● DATA SUPPLIED

*** Begin section ***

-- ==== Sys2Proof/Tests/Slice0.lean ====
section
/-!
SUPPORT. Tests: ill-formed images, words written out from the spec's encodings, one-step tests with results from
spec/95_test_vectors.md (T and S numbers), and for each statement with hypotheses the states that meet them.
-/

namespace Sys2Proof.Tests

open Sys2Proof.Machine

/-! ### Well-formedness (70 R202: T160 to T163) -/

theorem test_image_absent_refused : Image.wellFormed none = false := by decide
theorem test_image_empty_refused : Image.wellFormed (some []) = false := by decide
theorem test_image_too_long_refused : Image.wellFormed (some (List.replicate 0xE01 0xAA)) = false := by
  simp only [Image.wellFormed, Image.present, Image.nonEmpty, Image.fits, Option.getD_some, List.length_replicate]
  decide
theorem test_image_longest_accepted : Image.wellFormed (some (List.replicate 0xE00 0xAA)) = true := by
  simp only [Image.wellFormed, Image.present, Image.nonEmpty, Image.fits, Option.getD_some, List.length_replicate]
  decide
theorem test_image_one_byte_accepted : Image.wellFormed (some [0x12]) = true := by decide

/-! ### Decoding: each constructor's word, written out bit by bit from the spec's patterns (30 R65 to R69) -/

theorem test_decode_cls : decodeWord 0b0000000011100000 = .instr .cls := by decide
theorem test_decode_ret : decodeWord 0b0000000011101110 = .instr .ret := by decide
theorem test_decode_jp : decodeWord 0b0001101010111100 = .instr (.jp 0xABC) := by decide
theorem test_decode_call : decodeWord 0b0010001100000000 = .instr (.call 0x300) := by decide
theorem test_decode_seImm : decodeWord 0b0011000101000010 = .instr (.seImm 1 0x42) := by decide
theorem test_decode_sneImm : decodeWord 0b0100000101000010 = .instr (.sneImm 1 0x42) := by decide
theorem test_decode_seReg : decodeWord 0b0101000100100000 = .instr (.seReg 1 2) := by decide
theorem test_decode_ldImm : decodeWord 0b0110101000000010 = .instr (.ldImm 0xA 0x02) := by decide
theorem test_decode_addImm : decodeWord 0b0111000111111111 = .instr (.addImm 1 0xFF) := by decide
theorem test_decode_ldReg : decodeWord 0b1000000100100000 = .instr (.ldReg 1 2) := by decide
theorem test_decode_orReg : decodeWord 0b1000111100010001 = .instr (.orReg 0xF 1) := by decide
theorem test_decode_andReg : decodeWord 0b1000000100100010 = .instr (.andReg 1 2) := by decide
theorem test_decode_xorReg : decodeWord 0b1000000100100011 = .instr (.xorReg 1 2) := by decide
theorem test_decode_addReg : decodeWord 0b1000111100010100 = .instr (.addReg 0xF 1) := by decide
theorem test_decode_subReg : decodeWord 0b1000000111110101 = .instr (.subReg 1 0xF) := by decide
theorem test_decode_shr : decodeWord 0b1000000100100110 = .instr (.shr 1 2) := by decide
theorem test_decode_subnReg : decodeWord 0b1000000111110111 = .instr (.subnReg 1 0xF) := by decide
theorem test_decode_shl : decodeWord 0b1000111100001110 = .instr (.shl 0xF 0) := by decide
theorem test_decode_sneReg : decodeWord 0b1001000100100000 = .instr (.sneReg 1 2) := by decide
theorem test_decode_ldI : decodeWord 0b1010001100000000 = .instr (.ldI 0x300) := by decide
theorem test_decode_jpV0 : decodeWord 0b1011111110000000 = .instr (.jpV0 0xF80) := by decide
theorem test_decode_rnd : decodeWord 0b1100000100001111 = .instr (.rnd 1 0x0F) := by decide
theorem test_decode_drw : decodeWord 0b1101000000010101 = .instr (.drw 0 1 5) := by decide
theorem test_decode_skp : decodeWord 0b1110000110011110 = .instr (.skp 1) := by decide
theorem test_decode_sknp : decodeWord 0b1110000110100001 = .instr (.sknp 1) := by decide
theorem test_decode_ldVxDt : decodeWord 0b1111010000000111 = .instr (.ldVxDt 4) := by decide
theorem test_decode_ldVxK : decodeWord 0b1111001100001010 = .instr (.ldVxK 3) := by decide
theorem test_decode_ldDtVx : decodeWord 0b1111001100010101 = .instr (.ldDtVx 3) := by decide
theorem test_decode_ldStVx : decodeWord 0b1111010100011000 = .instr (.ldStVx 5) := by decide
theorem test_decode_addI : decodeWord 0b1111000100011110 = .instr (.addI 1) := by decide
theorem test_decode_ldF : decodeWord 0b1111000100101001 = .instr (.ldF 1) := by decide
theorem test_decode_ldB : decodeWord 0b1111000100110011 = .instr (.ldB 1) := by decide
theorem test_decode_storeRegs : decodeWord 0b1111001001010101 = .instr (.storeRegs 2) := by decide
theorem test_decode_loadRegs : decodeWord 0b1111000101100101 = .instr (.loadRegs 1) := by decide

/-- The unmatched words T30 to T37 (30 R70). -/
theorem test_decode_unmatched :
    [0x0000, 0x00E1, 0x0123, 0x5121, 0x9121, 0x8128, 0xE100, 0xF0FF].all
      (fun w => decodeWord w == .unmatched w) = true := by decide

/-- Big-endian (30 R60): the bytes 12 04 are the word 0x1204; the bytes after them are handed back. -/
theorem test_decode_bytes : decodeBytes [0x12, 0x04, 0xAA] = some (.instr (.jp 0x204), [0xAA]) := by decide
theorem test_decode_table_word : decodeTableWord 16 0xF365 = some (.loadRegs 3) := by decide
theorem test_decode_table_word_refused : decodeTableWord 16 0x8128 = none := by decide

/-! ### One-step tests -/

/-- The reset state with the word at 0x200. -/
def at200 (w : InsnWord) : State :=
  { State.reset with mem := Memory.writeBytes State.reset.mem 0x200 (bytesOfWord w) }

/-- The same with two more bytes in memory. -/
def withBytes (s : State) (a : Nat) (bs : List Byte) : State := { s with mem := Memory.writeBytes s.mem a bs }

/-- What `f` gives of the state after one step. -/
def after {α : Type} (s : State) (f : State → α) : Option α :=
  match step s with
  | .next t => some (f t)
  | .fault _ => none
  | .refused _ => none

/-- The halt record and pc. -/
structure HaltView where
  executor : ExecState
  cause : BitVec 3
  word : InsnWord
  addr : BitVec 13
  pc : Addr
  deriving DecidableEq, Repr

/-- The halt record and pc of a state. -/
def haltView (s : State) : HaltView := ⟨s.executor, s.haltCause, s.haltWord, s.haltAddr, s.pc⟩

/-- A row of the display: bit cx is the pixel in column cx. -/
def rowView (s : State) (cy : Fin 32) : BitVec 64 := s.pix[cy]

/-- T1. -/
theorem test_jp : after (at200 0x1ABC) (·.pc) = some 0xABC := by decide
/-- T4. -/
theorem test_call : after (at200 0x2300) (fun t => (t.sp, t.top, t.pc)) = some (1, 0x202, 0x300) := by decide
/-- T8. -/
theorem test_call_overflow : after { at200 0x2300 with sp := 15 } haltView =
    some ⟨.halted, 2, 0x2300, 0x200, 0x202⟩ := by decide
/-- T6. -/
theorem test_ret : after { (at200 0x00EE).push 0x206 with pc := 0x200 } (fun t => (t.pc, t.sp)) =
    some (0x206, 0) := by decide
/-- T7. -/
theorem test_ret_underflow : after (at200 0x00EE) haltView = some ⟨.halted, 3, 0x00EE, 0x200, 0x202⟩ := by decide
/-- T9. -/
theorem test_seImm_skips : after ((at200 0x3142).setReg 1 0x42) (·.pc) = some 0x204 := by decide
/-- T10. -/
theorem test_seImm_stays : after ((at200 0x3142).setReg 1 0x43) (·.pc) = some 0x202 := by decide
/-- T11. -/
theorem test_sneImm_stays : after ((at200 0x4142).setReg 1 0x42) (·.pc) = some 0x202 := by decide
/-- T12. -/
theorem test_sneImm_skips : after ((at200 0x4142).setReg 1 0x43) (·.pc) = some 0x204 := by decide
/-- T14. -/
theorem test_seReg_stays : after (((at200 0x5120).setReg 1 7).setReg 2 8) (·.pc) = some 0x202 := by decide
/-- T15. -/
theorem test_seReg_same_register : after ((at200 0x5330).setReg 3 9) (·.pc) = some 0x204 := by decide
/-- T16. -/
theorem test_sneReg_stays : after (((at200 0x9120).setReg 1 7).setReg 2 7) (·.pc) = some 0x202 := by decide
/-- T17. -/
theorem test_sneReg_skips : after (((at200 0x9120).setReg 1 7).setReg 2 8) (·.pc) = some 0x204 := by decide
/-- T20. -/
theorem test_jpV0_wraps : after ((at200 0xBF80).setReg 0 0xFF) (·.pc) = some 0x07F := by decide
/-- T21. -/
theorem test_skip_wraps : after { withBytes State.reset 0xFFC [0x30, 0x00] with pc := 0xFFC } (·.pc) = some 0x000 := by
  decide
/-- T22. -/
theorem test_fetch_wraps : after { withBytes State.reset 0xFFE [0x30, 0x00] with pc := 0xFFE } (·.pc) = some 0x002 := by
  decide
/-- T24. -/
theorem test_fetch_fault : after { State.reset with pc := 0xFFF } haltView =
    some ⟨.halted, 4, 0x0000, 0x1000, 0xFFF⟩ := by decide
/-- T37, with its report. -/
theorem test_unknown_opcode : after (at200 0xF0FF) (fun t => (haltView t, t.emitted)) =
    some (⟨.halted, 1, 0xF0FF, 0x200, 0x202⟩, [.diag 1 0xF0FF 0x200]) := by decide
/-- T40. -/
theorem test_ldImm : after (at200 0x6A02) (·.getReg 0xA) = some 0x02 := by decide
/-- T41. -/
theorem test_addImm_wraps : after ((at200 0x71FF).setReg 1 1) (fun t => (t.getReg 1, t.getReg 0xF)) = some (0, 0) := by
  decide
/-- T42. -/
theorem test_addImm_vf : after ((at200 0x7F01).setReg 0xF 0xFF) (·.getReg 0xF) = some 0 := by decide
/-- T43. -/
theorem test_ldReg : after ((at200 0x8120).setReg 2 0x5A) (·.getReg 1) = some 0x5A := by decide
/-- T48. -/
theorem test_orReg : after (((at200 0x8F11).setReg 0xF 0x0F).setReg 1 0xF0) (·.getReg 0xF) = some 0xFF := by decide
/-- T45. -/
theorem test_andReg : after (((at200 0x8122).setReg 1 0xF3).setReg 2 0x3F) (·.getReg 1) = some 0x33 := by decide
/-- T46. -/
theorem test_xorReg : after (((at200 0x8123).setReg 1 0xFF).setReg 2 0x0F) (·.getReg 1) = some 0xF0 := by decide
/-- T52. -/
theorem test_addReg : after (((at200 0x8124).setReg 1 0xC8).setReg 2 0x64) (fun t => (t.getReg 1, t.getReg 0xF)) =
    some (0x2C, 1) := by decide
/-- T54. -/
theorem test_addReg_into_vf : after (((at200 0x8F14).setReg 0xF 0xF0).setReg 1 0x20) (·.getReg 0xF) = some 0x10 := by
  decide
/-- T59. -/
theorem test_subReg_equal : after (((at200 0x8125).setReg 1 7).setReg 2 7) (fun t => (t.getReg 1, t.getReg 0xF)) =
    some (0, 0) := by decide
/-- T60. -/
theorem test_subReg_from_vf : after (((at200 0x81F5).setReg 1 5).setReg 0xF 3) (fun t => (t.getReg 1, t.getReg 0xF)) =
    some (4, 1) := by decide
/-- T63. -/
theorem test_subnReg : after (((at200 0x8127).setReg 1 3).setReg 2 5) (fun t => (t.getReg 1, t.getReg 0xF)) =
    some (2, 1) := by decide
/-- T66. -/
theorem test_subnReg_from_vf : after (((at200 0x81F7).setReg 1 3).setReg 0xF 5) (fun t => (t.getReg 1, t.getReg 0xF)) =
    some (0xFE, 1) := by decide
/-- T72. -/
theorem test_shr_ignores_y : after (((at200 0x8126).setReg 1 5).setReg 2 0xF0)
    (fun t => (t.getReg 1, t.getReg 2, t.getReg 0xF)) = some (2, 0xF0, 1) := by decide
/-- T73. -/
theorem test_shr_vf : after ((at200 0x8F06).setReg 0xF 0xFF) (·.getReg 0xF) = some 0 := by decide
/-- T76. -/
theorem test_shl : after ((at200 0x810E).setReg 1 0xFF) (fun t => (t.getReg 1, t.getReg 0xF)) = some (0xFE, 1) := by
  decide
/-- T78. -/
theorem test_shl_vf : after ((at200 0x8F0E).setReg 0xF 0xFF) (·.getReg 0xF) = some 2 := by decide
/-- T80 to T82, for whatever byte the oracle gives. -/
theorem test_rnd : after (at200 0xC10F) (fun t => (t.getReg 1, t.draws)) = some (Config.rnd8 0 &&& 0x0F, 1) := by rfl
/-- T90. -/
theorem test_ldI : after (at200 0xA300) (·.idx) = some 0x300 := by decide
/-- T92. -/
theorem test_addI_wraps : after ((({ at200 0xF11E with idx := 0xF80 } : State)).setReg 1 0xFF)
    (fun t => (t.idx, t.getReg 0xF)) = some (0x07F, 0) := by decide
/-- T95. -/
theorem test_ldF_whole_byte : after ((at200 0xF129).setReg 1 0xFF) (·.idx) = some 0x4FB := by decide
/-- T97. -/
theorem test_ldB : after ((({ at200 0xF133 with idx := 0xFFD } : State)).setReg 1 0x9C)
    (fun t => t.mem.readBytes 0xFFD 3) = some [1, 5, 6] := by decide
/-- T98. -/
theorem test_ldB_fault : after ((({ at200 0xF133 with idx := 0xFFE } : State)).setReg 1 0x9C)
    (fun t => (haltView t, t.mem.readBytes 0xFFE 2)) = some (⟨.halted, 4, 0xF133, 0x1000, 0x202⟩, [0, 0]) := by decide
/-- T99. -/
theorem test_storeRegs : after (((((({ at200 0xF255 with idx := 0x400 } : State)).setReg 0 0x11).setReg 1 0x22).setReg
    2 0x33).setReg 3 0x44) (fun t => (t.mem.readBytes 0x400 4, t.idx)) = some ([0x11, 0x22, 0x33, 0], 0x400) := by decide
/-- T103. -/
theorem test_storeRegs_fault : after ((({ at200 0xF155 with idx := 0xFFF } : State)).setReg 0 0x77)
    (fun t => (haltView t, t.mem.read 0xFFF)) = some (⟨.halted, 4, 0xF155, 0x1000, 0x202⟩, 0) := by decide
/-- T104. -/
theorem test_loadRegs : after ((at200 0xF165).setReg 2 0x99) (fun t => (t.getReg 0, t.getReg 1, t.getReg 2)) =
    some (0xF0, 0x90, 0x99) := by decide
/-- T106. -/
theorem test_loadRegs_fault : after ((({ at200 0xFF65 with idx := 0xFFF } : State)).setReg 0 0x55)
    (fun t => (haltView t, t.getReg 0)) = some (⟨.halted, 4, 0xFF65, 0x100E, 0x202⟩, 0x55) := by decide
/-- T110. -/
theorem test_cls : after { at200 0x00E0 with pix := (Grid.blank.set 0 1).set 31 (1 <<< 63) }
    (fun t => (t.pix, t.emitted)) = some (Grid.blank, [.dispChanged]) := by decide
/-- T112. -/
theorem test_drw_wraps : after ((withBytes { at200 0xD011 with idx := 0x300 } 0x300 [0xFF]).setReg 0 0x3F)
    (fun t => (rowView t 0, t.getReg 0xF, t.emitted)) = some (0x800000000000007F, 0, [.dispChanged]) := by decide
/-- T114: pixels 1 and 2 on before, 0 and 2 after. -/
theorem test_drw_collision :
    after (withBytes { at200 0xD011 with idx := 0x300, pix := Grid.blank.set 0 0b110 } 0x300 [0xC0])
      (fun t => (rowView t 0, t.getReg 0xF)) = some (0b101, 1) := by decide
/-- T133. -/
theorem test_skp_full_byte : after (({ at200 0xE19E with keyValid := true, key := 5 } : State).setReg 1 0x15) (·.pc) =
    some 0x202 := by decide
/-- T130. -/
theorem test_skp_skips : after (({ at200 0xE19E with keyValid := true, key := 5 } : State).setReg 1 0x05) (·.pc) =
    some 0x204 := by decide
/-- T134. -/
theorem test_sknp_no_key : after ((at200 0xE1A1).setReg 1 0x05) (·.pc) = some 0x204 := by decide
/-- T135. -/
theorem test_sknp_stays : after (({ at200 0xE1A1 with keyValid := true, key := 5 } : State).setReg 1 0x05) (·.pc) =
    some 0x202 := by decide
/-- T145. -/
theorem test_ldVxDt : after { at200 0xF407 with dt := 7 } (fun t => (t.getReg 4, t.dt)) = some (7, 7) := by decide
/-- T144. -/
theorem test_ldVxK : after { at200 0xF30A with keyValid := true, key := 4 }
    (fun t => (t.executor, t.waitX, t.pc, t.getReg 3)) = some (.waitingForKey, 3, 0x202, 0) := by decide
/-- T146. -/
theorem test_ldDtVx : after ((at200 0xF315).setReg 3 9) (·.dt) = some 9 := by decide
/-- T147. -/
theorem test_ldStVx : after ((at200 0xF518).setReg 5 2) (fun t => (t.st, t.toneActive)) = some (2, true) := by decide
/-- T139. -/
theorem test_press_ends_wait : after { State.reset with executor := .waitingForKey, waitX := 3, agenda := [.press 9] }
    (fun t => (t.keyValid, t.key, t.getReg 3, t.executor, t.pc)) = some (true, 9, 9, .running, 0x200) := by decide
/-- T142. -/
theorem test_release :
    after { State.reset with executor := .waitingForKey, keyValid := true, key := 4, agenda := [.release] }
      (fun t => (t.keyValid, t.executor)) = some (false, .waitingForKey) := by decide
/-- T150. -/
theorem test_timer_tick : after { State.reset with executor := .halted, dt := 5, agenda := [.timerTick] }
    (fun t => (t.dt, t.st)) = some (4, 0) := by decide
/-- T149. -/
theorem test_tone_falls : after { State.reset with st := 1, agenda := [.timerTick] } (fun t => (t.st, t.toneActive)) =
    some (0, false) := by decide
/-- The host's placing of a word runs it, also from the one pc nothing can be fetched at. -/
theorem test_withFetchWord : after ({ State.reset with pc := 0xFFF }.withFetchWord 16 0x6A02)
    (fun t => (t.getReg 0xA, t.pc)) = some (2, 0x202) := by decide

*** End section ***

● WHAT YOU HAVE TO DO
For this exercise, find all lines in the records containing the word "blank" and copy them.

● OUTPUT FOR THIS TASK
theorem test_cls : after { at200 0x00E0 with pix := (Grid.blank.set 0 1).set 31 (1 <<< 63) }
    (fun t => (t.pix, t.emitted)) = some (Grid.blank, [.dispChanged]) := by decide
    after (withBytes { at200 0xD011 with idx := 0x300, pix := Grid.blank.set 0 0b110 } 0x300 [0xC0])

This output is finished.